Canada’s Ontario province has deemed new-vehicle dealerships “essential workplaces” as the province grapples with gaining control of the novel coronavirus outbreak that is threatening to overwhelm the health-care system.
Premier Doug Ford on Monday afternoon ordered the closure of all non-essential businesses in the province in an effort to stop the spread of the virus.
The order takes effect Tuesday at 11:59 p.m. ET and will last for 14 days. A full list of businesses that are permitted to stay open was released Monday night, early than the province promised.
“Yes, dealerships can stay open,” Ford’s press secretary, Ivana Yelich, confirmed in an email to Automotive News Canada.
The list officially includes “motor vehicle, auto-supply, auto and motor-vehicle-repair, including bicycle repair, aircraft repair, heavy equipment repair, watercraft/marine craft repairs, car and truck dealerships and related facilities.”

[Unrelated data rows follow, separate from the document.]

-- ==== Sys2Proof/Machine/StMgmt.lean ====
section
/-!
DEFINITION. The state of the keepers' work: management sessions and objects, configuration epochs, panel log, images, colonies'
sessions and weights (chapters 07–09, 18–22).
-/
namespace Sys2Proof.Machine

/-! ### Management sessions (R500–R509, R544) -/

/-- A response as last sent (R500, R502). -/
structure Reply where
  session : W32
  txn : BitVec 16
  status : Nat
  data : List Byte
  deriving DecidableEq, Repr

/-- The snapshot a session holds (R508). -/
structure Snap where
  id : W32
  obj : ObjRef
  data : List Byte
  deriving DecidableEq, Repr

/-- A segmented write a session has open (R509). -/
structure SegWrite where
  obj : ObjRef
  total : Nat
  data : List Byte
  deriving DecidableEq, Repr

/-- A management session (R501–R506, R544, R548). Provisional until its proof is accepted. -/
structure MgmtSession where
  id : W32
  provisional : Bool
  /-- The role asked for at SESSION_OPEN, granted on success: 1 operate, 2 administer, 3 vendor. -/
  role : Nat
  /-- The key it was authenticated under: set 0 OPERATE_KEY, 1 ADMIN_KEY, 2 VENDOR_KEY, and slot. -/
  keySet : Nat
  keySlot : Nat
  challenge : List Byte
  /-- The panel's ephemeral private key, discarded once the proof has been checked. -/
  secret : List Byte
  key : List Byte
  /-- The highest COUNTER accepted, the panel's own last COUNTER, and PDUs with a bad TAG. -/
  ctrIn : W32
  ctrOut : W32
  badTags : Nat
  /-- The last 16 responses, newest first. -/
  cache : List Reply
  snap : Option Snap
  seg : Option SegWrite
  /-- Its latest attestation report (R548). -/
  report : List Byte
  /-- The lead keeper's time at its last valid PDU. -/
  last : W64
  deriving DecidableEq, Repr

/-! ### Configuration epochs (R514, R515) -/

/-- EPOCH_CTRL's work. Keys are object keys (index, instance, subindex). -/
structure EpochCtl where
  pending : Tbl (Option (List Byte))
  committed : Nat
  committing : Bool
  last : Nat
  deriving DecidableEq, Repr

/-! ### Panel log (R474–R479) -/

/-- A contained or panel-fatal record whose handling is open, and the units that its handling has reset, quiesced, switched off or fenced
(R477). -/
structure OpenRec where
  serial : Nat
  units : List Eid
  deriving DecidableEq, Repr

/-- A service fence: domain and code (R479, R494). -/
structure Fence where
  kind : Nat
  inst : Nat
  code : Nat
  deriving DecidableEq, Repr

/-- The panel log, its persistent part, the fence map. -/
structure Log where
  next : Nat
  recs : List ErrRec
  overwritten : Nat
  opens : List OpenRec
  persistent : List ErrRec
  fences : List Fence
  /-- Fences whose RELEASE is logged: lifted at the next cold start (R484). -/
  released : List Fence
  cursor : W32
  deriving DecidableEq, Repr

/-! ### Images (R458–R460, R472, R517) -/

/-- An image's header facts and body. -/
structure Image where
  version : W32
  svn : BitVec 16
  entry : W32
  digest : List Byte
  body : List Byte
  deriving DecidableEq, Repr

/-- An image set in a flash device: valid under R460. -/
structure ImgSet where
  valid : Bool
  keeper : Image
  steward : Image
  deriving DecidableEq, Repr

/-- A section of a colony image (R459). -/
structure Section where
  segLo : Nat
  segHi : Nat
  tasks : Bool
  line : Nat
  digest : List Byte
  data : List Byte
  deriving DecidableEq, Repr

/-- An installed colony image. -/
structure ColImage where
  version : W32
  svn : BitVec 16
  digest : List Byte
  sections : List Section
  deriving DecidableEq, Repr

/-! ### Keepers (R29, R121, R487–R490, R519) -/

/-- A CAN controller of a keeper and the PDUs it reassembles, by client (R496–R498). -/
structure CanBus where
  state : Nat
  inverted : Bool
  tec : Nat
  rec_ : Nat
  /-- By client number: next SEQ, FD format, and the bytes so far. -/
  partials : Tbl (Option (Nat × Bool × List Byte))
  /-- The panel transmits only when not BUS_OFF; a rate change waits for idle. -/
  rate : Nat
  deriving DecidableEq, Repr

/-- A CAN controller at reset: error active, 2 Mbit/s. -/
def CanBus.reset : CanBus := { state := 1, inverted := false, tec := 0, rec_ := 0, partials := [], rate := 2 }

/-- An empty image. -/
def Image.empty : Image := { version := 0, svn := 0, entry := 0, digest := List.replicate 64 0, body := [] }

/-- No acceptable set. -/
def ImgSet.none : ImgSet := { valid := false, keeper := Image.empty, steward := Image.empty }

/-- A keeper: its memory, its sixteen cores, its flash and what it reports. -/
structure Keeper where
  cores : Tbl Core
  mem : Ram
  epoch : UnitEpoch
  /-- KEEPER_HEALTH (R494). -/
  health : Nat
  /-- KEEPER_TIME (R452). -/
  time : W64
  setA : ImgSet
  setB : ImgSet
  /-- The running set: false A, true B. -/
  activeB : Bool
  /-- IMAGE_SET_STATE and the segments programmed (R519). -/
  setState : Nat
  prog : List Byte
  /-- Stored values by object key; none was never written (R513, R529). -/
  flash : Tbl (Option (List Byte))
  /-- The keeper link's end (R341). -/
  link : Link
  /-- DUMP_STATE, and the last summaries, newest first (R489, R490). -/
  dumpState : Nat
  summaries : List (List Byte)
  can0 : CanBus
  can1 : CanBus
  /-- Strap levels sampled at this half's management connector (R498). -/
  straps : Byte
  /-- STRAP_OPEN, and the levels SAFE_STOP_L low and PANEL_RESET_L low (R557). -/
  strapOpen : Bool
  safeStop : Bool
  resetLow : Bool
  /-- DISCRETE_STATE as the lead keeper last received it, for a keeper that is down. -/
  discrete : Byte
  /-- Its two sensors, in 1/16 °C (R432). -/
  temps : Tbl (BitVec 16)
  deriving DecidableEq, Repr

/-- A keeper at reset. The flash as delivered holds one acceptable set, in device A (DESIGN CHOICE, log 36). -/
def Keeper.reset : Keeper :=
  { cores := [], mem := Ram.zero, epoch := UnitEpoch.reset, health := 2, time := 0,
    setA := { ImgSet.none with valid := true }, setB := ImgSet.none, activeB := false, setState := 0, prog := [], flash := [],
    link := Link.reset, dumpState := 0, summaries := [], can0 := CanBus.reset, can1 := CanBus.reset, straps := 0, strapOpen := false, safeStop := false, resetLow := false, discrete := 0, temps := [] }

/-! ### Colonies: sessions, weights (R219–R236, R256–R276) -/

/-- A session of the panel, as the lead keeper holds it (R220, R232–R236). -/
structure Session where
  slot : Nat
  home : Nat
  peers : W64
  ext : W64
  /-- The colonies where its state word is not FREE yet. -/
  live : List Nat
  /-- An END that met OPENING, by colony: applied when OPEN is set. -/
  endReason : Option Nat
  activity : W64
  /-- Seconds for which ACTIVITY has not changed (R235). -/
  idle : Nat
  /-- Latest BIND bodies, as the last BINDs gave them (R291). -/
  bindIn : List Byte
  bindOut : List Byte
  /-- The exchange that opened it by datagram. -/
  opener : Option Nat
  deriving DecidableEq, Repr

/-- A weight bank of a colony (R228, R267). -/
structure Bank where
  valid : Bool
  epoch : BitVec 16
  /-- The manifest it was loaded from. -/
  manifest : List Byte
  deriving DecidableEq, Repr

/-- An empty bank. -/
def Bank.empty : Bank := { valid := false, epoch := 0, manifest := [] }
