/-- Forwards the combined token once every awaited input has arrived. -/
def State.wagTry (s : State) (i : Site) (g key : Nat) : State :=
  match s.wagOpen i key with
  | none => s
  | some o =>
    if o.sent ∨ o.members ≠ 0 ∨ !o.inputs.isEmpty then s
    else
      (s.setOpen i key (some { o with sent := true })).wagUp i o.op.toNat g o.seq.toNat 0 (o.acc.getD [])

/-- Adds a contribution to an open entry. -/
def WagOpen.add (o : WagOpen) (data : List W32) : WagOpen :=
  { o with acc := some (match o.acc with
      | none => data
      | some a => wagCombine o.op.toNat a data) }

/-- Forwards a status other than OK at once (R328). -/
def State.wagFail (s : State) (i : Site) (g key : Nat) (o : WagOpen) (status : Nat) : State :=
  if o.sent then s else (s.setOpen i key (some { o with sent := true })).wagUp i o.op.toNat g o.seq.toNat status []

/-- The entry of a member operation, opened from WAG_GROUP and the member counts as they stand (R328). -/
def State.wagNew (s : State) (i : Site) (g : Nat) (p : WagPkt) : WagOpen :=
  { op := p.op, seq := p.seq, members := if bit (s.wagGroup i g) 48 then (s.groupMembers i g).length else 0,
    inputs := s.wagInputs i g, acc := none, operand := [], sent := false }

/-- A contribution arrives at a comb root on an input: 0 own member. -/
def State.wagContribute (s : State) (i : Site) (input : Nat) (p : WagPkt) : State :=
  let g := p.group.toNat
  let sol := isSolicited p.op.toNat
  let key := wagKey sol g
  if !bit (s.wagGroup i g) 63 then s
  else
    match (match s.wagOpen i key with
      | some o => some o
      | none => if sol then none else some (s.wagNew i g p)) with
    | none => s
    | some o =>
      if p.status ≠ 0 then s.wagFail i g key o p.status.toNat
      else if o.op ≠ p.op ∨ o.seq ≠ p.seq then (s.wagErr i weConflict).wagFail i g key o 3
      else if input = 0 then
        if o.members = 0 then s
        else (s.setOpen i key (some ({ o with members := o.members - 1 }.add p.data))).wagTry i g key
      else if o.inputs.contains input then
        (s.setOpen i key (some ({ o with inputs := o.inputs.erase input }.add p.data))).wagTry i g key
      else s

/-- Is a waggle packet good (R324)? Otherwise it is discarded, with its error. -/
def State.wagGood (s : State) (i : Site) (p : WagPkt) : Option State :=
  if p.gen ≠ 0 then some (s.wagErr i weGen)
  else if p.len.toNat > 4 ∨ p.op.toNat ≥ 0xE then some (s.wagErr i weLen)
  else if p.crc ≠ wagCrc p then some (s.wagErr i weCrc)
  else none

/-- Takes a waggle packet off the network. -/
def State.takeWag (s : State) (site : Nat) (input : BitVec 3) (p : WagPkt) : State :=
  { s with net := { s.net with wag := s.net.wag.erase { site := site, input := input, pkt := p } } }

/-- WAGGLE_UP_TOKEN. -/
def execWaggleUpToken (i : Site) (input : BitVec 3) (p : WagPkt) (s : State) : Host.Outcome State Fault Refusal :=
  .next (
    let s1 := s.takeWag i.val input p
    match s1.wagGood i p with
    | some e => e
    | none => if p.down then s else s1.wagContribute i input.toNat p)

/-! ### Delivery to members (R326–R329) -/

/-- The value written to rd (R326). -/
def wgoResult (status : Nat) (v : W32) : W64 := BitVec.ofNat 64 (status * 2 ^ 32 + (if status = 0 then v.toNat else 0))

/-- The tasks waiting on a key of an interface, with their rd. -/
def State.wgoWaiters (s : State) (i : CoreId) (key : Nat) : List (At × Reg) :=
  (memberTasks i).filterMap (fun a => match (s.task a).wait with
    | .wgo rd k => if k = key ∧ (s.task a).st = .waiting then some (a, rd) else none
    | _ => none)

/-- The operation word that a member would issue for an operation of a group: GROUP is zero on a cell (R326). -/
def wgoWord (i : CoreId) (op g : Nat) : W32 := BitVec.ofNat 32 (op * 2 ^ 26 + (if isCell i then 0 else g * 2 ^ 18))

/-- Closes an operation at a member: waiting tasks take the result; otherwise it is kept as unclaimed; SEQ advances (R327, R328). -/
def State.wagClose (s : State) (i : CoreId) (op g status : Nat) (v : W32) : State :=
  let ws := s.wgoWaiters i g
  let s1 := ws.foldl (fun s e => s.endWait e.1 e.2 (wgoResult status v)) s
  s1.modMember i g (fun m =>
    { m with seq := m.seq + 1, openOp := none,
             unclaimed := if ws.isEmpty then some (m.openOp.getD (wgoWord i op g), BitVec.ofNat 8 status, v) else none })

/-- The result of a solicited operation reaches a keeper: the issuing task takes it, held ones issue again (R335). -/
def State.wagAnswer (s : State) (h : Half) (g status : Nat) (v : W32) : State :=
  let i := CoreId.keeper h 0
  let key := wagKey true g
  let s1 := (s.wgoWaiters i key).foldl (fun s e => s.endWait e.1 e.2 (wgoResult status v)) s
  let s2 := (memberTasks i).foldl (fun s a =>
    if (s.task a).wait = .wgoHeld key then s.modTask a (fun t => { t with st := .active, wait := .none }) else s) s1
  s2.modMember i key (fun m => { m with seq := m.seq + 1, openOp := none, unclaimed := none })

/-- ABORT at a member: an open operation ends ABORTED, an unclaimed result is discarded, SEQ advances; a keeper's solicited operation of the
group ends with it (R329). -/
def State.wagAbort (s : State) (i : CoreId) (op g : Nat) : State :=
  let s1 := if (s.wagMember i g).openOp.isSome then s.wagClose i op g 4 0
    else s.modMember i g (fun m => { m with seq := m.seq + 1, unclaimed := none })
  match i with
  | .keeper h _ => if (s.wagMember i (wagKey true g)).openOp.isSome then s1.wagAnswer h g 4 0 else s1
  | _ => s1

Several dealerships across the country — not just in Ontario — service and repair police vehicles, ambulances, firetrucks and delivery vehicles.
For that reason, the head of the Canadian Automobile Dealers Association has already called for dealerships to be recognized by governments as essential businesses in the event of any mandatory lockdown or further retail closures to combat the pandemic.
Ontario on Monday reported 78 new cases of COVID-19, increasing the provincial total to 503. The case total includes six deaths and eight cases that have fully resolved.